About this task
Each line from the beginning of the data below through the line containing "def formA (a" should be repeated exactly, please.

Data section start

-- ==== Sys2Proof/Machine/Int.lean ====
section
/-!
DEFINITION. Integer, bit, compare, select and immediate words (R92–R97).
-/

namespace Sys2Proof.Machine

/-- The operand forms of register words (R42, R46). -/
def formA (a : Src) (d : Dst) : Form := { noOperands with a := .s a, d := .s d }
def formAB (a b : Src) (d : Dst) : Form := { noOperands with a := .s a, b := .s b, d := .s d }
def formABC (a b c : Src) (d : Dst) : Form := { noOperands with a := .s a, b := .s b, c := .s c, d := .s d }

/-- The immediate of an I-format word, extended by ZX (R40). -/
def extImm (zx : Bool) (imm : BitVec 32) : W64 := if zx then imm.zeroExtend 64 else imm.signExtend 64

/-- The operand form of an I-format word with a result. -/
def formI (a : Src) (d : Dst) (imm : W64) : Form := { noOperands with a := .s a, d := .s d, imm := imm }

/-! ### Integer arithmetic (R92, R93) -/

/-- The operations of opcodes 0x01 and 0x02. -/
inductive IntOp where
  | add | sub | mul | mulh | mulhu | div | divu | rem | remu | and | or | xor | andn | shl | shr | sra | rot
  | min | max | minu | maxu
  deriving DecidableEq, Repr

/-- An operation at its width (R92, R93). -/
def intAlu {w : Nat} (op : IntOp) (x y : BitVec w) : BitVec w :=
  match op with
  | .add => x + y
  | .sub => x - y
  | .mul => x * y
  | .mulh => BitVec.ofInt w (x.toInt * y.toInt / (2 ^ w : Nat))
  | .mulhu => BitVec.ofNat w (x.toNat * y.toNat / 2 ^ w)
  | .div => if y = 0 then BitVec.allOnes w else x.sdiv y
  | .divu => if y = 0 then BitVec.allOnes w else x.udiv y
  | .rem => if y = 0 then x else x.srem y
  | .remu => if y = 0 then x else x.umod y
  | .and => x &&& y
  | .or => x ||| y
  | .xor => x ^^^ y
  | .andn => x &&& ~~~y
  | .shl => x <<< (y.toNat % w)
  | .shr => x >>> (y.toNat % w)
  | .sra => x.sshiftRight (y.toNat % w)
  | .rot => x.rotateLeft (y.toNat % w)
  | .min => if x.slt y then x else y
  | .max => if x.slt y then y else x
  | .minu => if x.ult y then x else y
  | .maxu => if x.ult y then y else x

/-- An operation on 64-bit operands: .W reads the low halves and writes its result sign-extended (R58, R92). -/
def intResult (op : IntOp) (ty : WTy) (a b : W64) : W64 :=
  match ty with
  | .d => intAlu op a b
  | .w => (intAlu op (a.setWidth 32) (b.setWidth 32)).signExtend 64

/-- A word whose result is a function of A and B. -/
def wordAB (stall : BitVec 3) (a b : Src) (d : Dst) (lat : Nat) (f : W64 → W64 → W64) (s : State) : Out :=
  issue stall (formAB a b d) noChecks (fun s v => .done s (.one (f v.a v.b) lat) .seq false) s

/-- A word whose result is a function of A. -/
def wordA (stall : BitVec 3) (a : Src) (d : Dst) (lat : Nat) (f : W64 → W64) (s : State) : Out :=
  issue stall (formA a d) noChecks (fun s v => .done s (.one (f v.a) lat) .seq false) s

/-- A word whose result is a function of A, B and C. -/
def wordABC (stall : BitVec 3) (a b c : Src) (d : Dst) (lat : Nat) (f : W64 → W64 → W64 → W64) (s : State) : Out :=
  issue stall (formABC a b c d) noChecks (fun s v => .done s (.one (f v.a v.b v.c) lat) .seq false) s

/-- INT-R (R92). -/
def intR (op : IntOp) (lat : Nat) (x : IntR) (s : State) : Out := wordAB x.stall x.a x.b x.d lat (intResult op x.w) s

/-- INT-I (R92). -/
def intI (op : IntOp) (lat : Nat) (x : IntI) (s : State) : Out :=
  issue x.stall (formI x.a x.d (extImm x.zx x.imm)) noChecks
    (fun s v => .done s (.one (intResult op x.w v.a (extImm x.zx x.imm)) lat) .seq false) s

/-- ADD (R92). -/
def execAdd (x : IntR) (s : State) : Out := intR .add 0 x s

/-- ADD with an immediate (R92). -/
def execAddImm (x : IntI) (s : State) : Out := intI .add 0 x s

/-- SUB (R92). -/
def execSub (x : IntR) (s : State) : Out := intR .sub 0 x s

/-- SUB with an immediate (R92). -/
def execSubImm (x : IntI) (s : State) : Out := intI .sub 0 x s

/-- MUL (R92). -/
def execMul (x : IntR) (s : State) : Out := intR .mul 0 x s

/-- MUL with an immediate (R92). -/
def execMulImm (x : IntI) (s : State) : Out := intI .mul 0 x s

/-- MULH (R92). -/
def execMulh (x : IntR) (s : State) : Out := intR .mulh 0 x s

/-- MULH with an immediate (R92). -/
def execMulhImm (x : IntI) (s : State) : Out := intI .mulh 0 x s

/-- MULHU (R92). -/
def execMulhu (x : IntR) (s : State) : Out := intR .mulhu 0 x s

/-- MULHU with an immediate (R92). -/
def execMulhuImm (x : IntI) (s : State) : Out := intI .mulhu 0 x s

/-- DIV (R92, R93). -/
def execDiv (x : IntR) (s : State) : Out := intR .div 3 x s

/-- DIV with an immediate (R92, R93). -/
def execDivImm (x : IntI) (s : State) : Out := intI .div 3 x s

/-- DIVU (R92, R93). -/
def execDivu (x : IntR) (s : State) : Out := intR .divu 3 x s

/-- DIVU with an immediate (R92, R93). -/
def execDivuImm (x : IntI) (s : State) : Out := intI .divu 3 x s

/-- REM (R92, R93). -/
def execRem (x : IntR) (s : State) : Out := intR .rem 3 x s

/-- REM with an immediate (R92, R93). -/
def execRemImm (x : IntI) (s : State) : Out := intI .rem 3 x s

/-- REMU (R92, R93). -/
def execRemu (x : IntR) (s : State) : Out := intR .remu 3 x s

/-- REMU with an immediate (R92, R93). -/
def execRemuImm (x : IntI) (s : State) : Out := intI .remu 3 x s

/-- AND (R92). -/
def execAnd (x : IntR) (s : State) : Out := intR .and 0 x s

/-- AND with an immediate (R92). -/
def execAndImm (x : IntI) (s : State) : Out := intI .and 0 x s

/-- OR (R92). -/
def execOr (x : IntR) (s : State) : Out := intR .or 0 x s

/-- OR with an immediate (R92). -/
def execOrImm (x : IntI) (s : State) : Out := intI .or 0 x s

/-- XOR (R92). -/
def execXor (x : IntR) (s : State) : Out := intR .xor 0 x s

/-- XOR with an immediate (R92). -/
def execXorImm (x : IntI) (s : State) : Out := intI .xor 0 x s

/-- ANDN (R92). -/
def execAndn (x : IntR) (s : State) : Out := intR .andn 0 x s

/-- ANDN with an immediate (R92). -/
def execAndnImm (x : IntI) (s : State) : Out := intI .andn 0 x s

/-- SHL (R92). -/
def execShl (x : IntR) (s : State) : Out := intR .shl 0 x s

/-- SHL with an immediate (R92). -/
def execShlImm (x : IntI) (s : State) : Out := intI .shl 0 x s

/-- SHR (R92). -/
def execShr (x : IntR) (s : State) : Out := intR .shr 0 x s

/-- SHR with an immediate (R92). -/
def execShrImm (x : IntI) (s : State) : Out := intI .shr 0 x s

/-- SRA (R92). -/
def execSra (x : IntR) (s : State) : Out := intR .sra 0 x s

/-- SRA with an immediate (R92). -/
def execSraImm (x : IntI) (s : State) : Out := intI .sra 0 x s

/-- ROT (R92). -/
def execRot (x : IntR) (s : State) : Out := intR .rot 0 x s

/-- ROT with an immediate (R92). -/
def execRotImm (x : IntI) (s : State) : Out := intI .rot 0 x s

/-- MIN (R92). -/
def execMin (x : IntR) (s : State) : Out := intR .min 0 x s

/-- MIN with an immediate (R92). -/
def execMinImm (x : IntI) (s : State) : Out := intI .min 0 x s

/-- MAX (R92). -/
def execMax (x : IntR) (s : State) : Out := intR .max 0 x s

/-- MAX with an immediate (R92). -/
def execMaxImm (x : IntI) (s : State) : Out := intI .max 0 x s

/-- MINU (R92). -/
def execMinu (x : IntR) (s : State) : Out := intR .minu 0 x s

/-- MINU with an immediate (R92). -/
def execMinuImm (x : IntI) (s : State) : Out := intI .minu 0 x s

/-- MAXU (R92). -/
def execMaxu (x : IntR) (s : State) : Out := intR .maxu 0 x s

/-- MAXU with an immediate (R92). -/
def execMaxuImm (x : IntI) (s : State) : Out := intI .maxu 0 x s

/-! ### Bit operations (R94) -/

/-- Width of an integer type (R43). -/
def tyWidth : IntTy → Nat
  | .d => 64
  | .w => 32
  | .h => 16
  | .b => 8

/-- The low w bits of a word. -/
def lowBits (w : Nat) (a : W64) : Nat := a.toNat % 2 ^ w

/-- A result marked pattern: sign-extended from bit w − 1. -/
def pattern (w v : Nat) : W64 := (BitVec.ofNat w v).signExtend 64

/-- Number of one bits among the low n. -/
def popCount (v : Nat) : Nat → Nat
  | 0 => 0
  | n + 1 => (v.testBit n).toNat + popCount v n

/-- Leading zero bits of a w-bit value. -/
def clz (v : Nat) : Nat → Nat
  | 0 => 0
  | n + 1 => if v.testBit n then 0 else 1 + clz v n

/-- Trailing zero bits, from bit i on, among n further bits. -/
def ctzFrom (v i : Nat) : Nat → Nat
  | 0 => 0
  | n + 1 => if v.testBit i then 0 else 1 + ctzFrom v (i + 1) n

/-- Bits reversed within the low w: bit i moves to bit w − 1 − i. -/
def revBits (v w : Nat) : Nat → Nat
  | 0 => 0
  | n + 1 => (v.testBit n).toNat * 2 ^ (w - 1 - n) + revBits v w n

/-- The unary operations of opcode 0x03. -/
inductive BitOp where
  | clz | ctz | popc | brev | sext | zext | abs | neg
  deriving DecidableEq, Repr

/-- A unary bit operation (R94). -/
def bitResult (op : BitOp) (ty : IntTy) (a : W64) : W64 :=
  let w := tyWidth ty
  let x := lowBits w a
  match op with
  | .clz => BitVec.ofNat 64 (clz x w)
  | .ctz => BitVec.ofNat 64 (ctzFrom x 0 w)
  | .popc => BitVec.ofNat 64 (popCount x w)
  | .brev => pattern w (revBits x w w)
  | .sext => pattern w x
  | .zext => BitVec.ofNat 64 x
  | .abs => pattern w (if x.testBit (w - 1) then 2 ^ w - x else x)
  | .neg => pattern w (2 ^ w - x)

/-- BEXT (R94). -/
def bextResult (ty : IntTy) (a b c : W64) : W64 :=
  let l := min (c.toNat % 128) (tyWidth ty)
  BitVec.ofNat 64 (lowBits (tyWidth ty) a / 2 ^ (b.toNat % 64) % 2 ^ l)

/-- BINS (R94). -/
def binsResult (ty : IntTy) (a b c : W64) : W64 :=
  let w := tyWidth ty
  let p := c.toNat % 64
  let l := min (c.toNat / 256 % 128) w
  let mask := BitVec.ofNat w ((2 ^ l - 1) * 2 ^ p)
  pattern w (((a.setWidth w) &&& ~~~mask) ||| (BitVec.ofNat w (b.toNat * 2 ^ p) &&& mask)).toNat

/-- CLZ (R94). -/
def execClz (x : BitU) (s : State) : Out := wordA x.stall x.a x.d 0 (bitResult .clz x.w) s

/-- CTZ (R94). -/
def execCtz (x : BitU) (s : State) : Out := wordA x.stall x.a x.d 0 (bitResult .ctz x.w) s

/-- POPC (R94). -/
def execPopc (x : BitU) (s : State) : Out := wordA x.stall x.a x.d 0 (bitResult .popc x.w) s

/-- BREV (R94). -/
def execBrev (x : BitU) (s : State) : Out := wordA x.stall x.a x.d 0 (bitResult .brev x.w) s

/-- SEXT (R94). -/
def execSext (x : BitU) (s : State) : Out := wordA x.stall x.a x.d 0 (bitResult .sext x.w) s

/-- ZEXT (R94). -/
def execZext (x : BitU) (s : State) : Out := wordA x.stall x.a x.d 0 (bitResult .zext x.w) s

/-- ABS (R94). -/
def execAbs (x : BitU) (s : State) : Out := wordA x.stall x.a x.d 0 (bitResult .abs x.w) s

/-- NEG (R94). -/
def execNeg (x : BitU) (s : State) : Out := wordA x.stall x.a x.d 0 (bitResult .neg x.w) s

/-- BEXT (R94). -/
def execBext (x : BitT) (s : State) : Out := wordABC x.stall x.a x.b x.c x.d 0 (bextResult x.w) s

/-- BINS (R94). -/
def execBins (x : BitT) (s : State) : Out := wordABC x.stall x.a x.b x.c x.d 0 (binsResult x.w) s

/-! ### Compare and select (R95) -/

/-- The relations of opcode 0x04. -/
inductive CmpOp where
  | eq | ne | lt | le | ltu | leu
  deriving DecidableEq, Repr

/-- A comparison of the low bits of two words (R95). -/
def cmpResult (op : CmpOp) (ty : IntTy) (a b : W64) : W64 :=
  let w := tyWidth ty
  let x := a.setWidth w
  let y := b.setWidth w
  boolWord (match op with
    | .eq => x == y
    | .ne => x != y
    | .lt => x.slt y
    | .le => x.sle y
    | .ltu => x.ult y
    | .leu => x.ule y)

/-- CMPEQ (R95). -/
def execCmpeq (x : CmpR) (s : State) : Out := wordAB x.stall x.a x.b x.d 0 (cmpResult .eq x.w) s

/-- CMPNE (R95). -/
def execCmpne (x : CmpR) (s : State) : Out := wordAB x.stall x.a x.b x.d 0 (cmpResult .ne x.w) s

/-- CMPLT (R95). -/
def execCmplt (x : CmpR) (s : State) : Out := wordAB x.stall x.a x.b x.d 0 (cmpResult .lt x.w) s

/-- CMPLE (R95). -/
def execCmple (x : CmpR) (s : State) : Out := wordAB x.stall x.a x.b x.d 0 (cmpResult .le x.w) s

/-- CMPLTU (R95). -/
def execCmpltu (x : CmpR) (s : State) : Out := wordAB x.stall x.a x.b x.d 0 (cmpResult .ltu x.w) s

/-- CMPLEU (R95). -/
def execCmpleu (x : CmpR) (s : State) : Out := wordAB x.stall x.a x.b x.d 0 (cmpResult .leu x.w) s

/-- SEL (R95): D := B if A ≠ 0, else C. -/
def execSel (x : SelR) (s : State) : Out :=
  wordABC x.stall x.a x.b x.c x.d 0 (fun a b c => if a != 0 then b else c) s

/-! ### Immediates and addresses (R96, R97) -/

/-- LI (R96). -/
def execLi (x : LiI) (s : State) : Out :=
  issue x.stall { noOperands with d := .s x.d } noChecks
    (fun s _ => .done s (.one (extImm x.zx x.imm) 0) .seq false) s

/-- LIH (R96): the low half of A under the immediate. -/
def execLih (x : LihI) (s : State) : Out :=
  issue x.stall (formI x.a x.d (extImm false x.imm)) noChecks
    (fun s v => .done s (.one (x.imm ++ v.a.setWidth 32) 0) .seq false) s

/-- LEA (R97). -/
def execLea (x : LeaM) (s : State) : Out :=
  wordAB x.stall x.a x.b x.d 0 (fun a b => a + (b <<< x.sh.toNat) + x.off.signExtend 64) s

end Sys2Proof.Machine
end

Data section end

The completed task
-- ==== Sys2Proof/Machine/Int.lean ====
section
/-!
DEFINITION. Integer, bit, compare, select and immediate words (R92–R97).
-/

namespace Sys2Proof.Machine

/-- The operand forms of register words (R42, R46). -/
def formA (a : Src) (d : Dst) : Form := { noOperands with a := .s a, d := .s d }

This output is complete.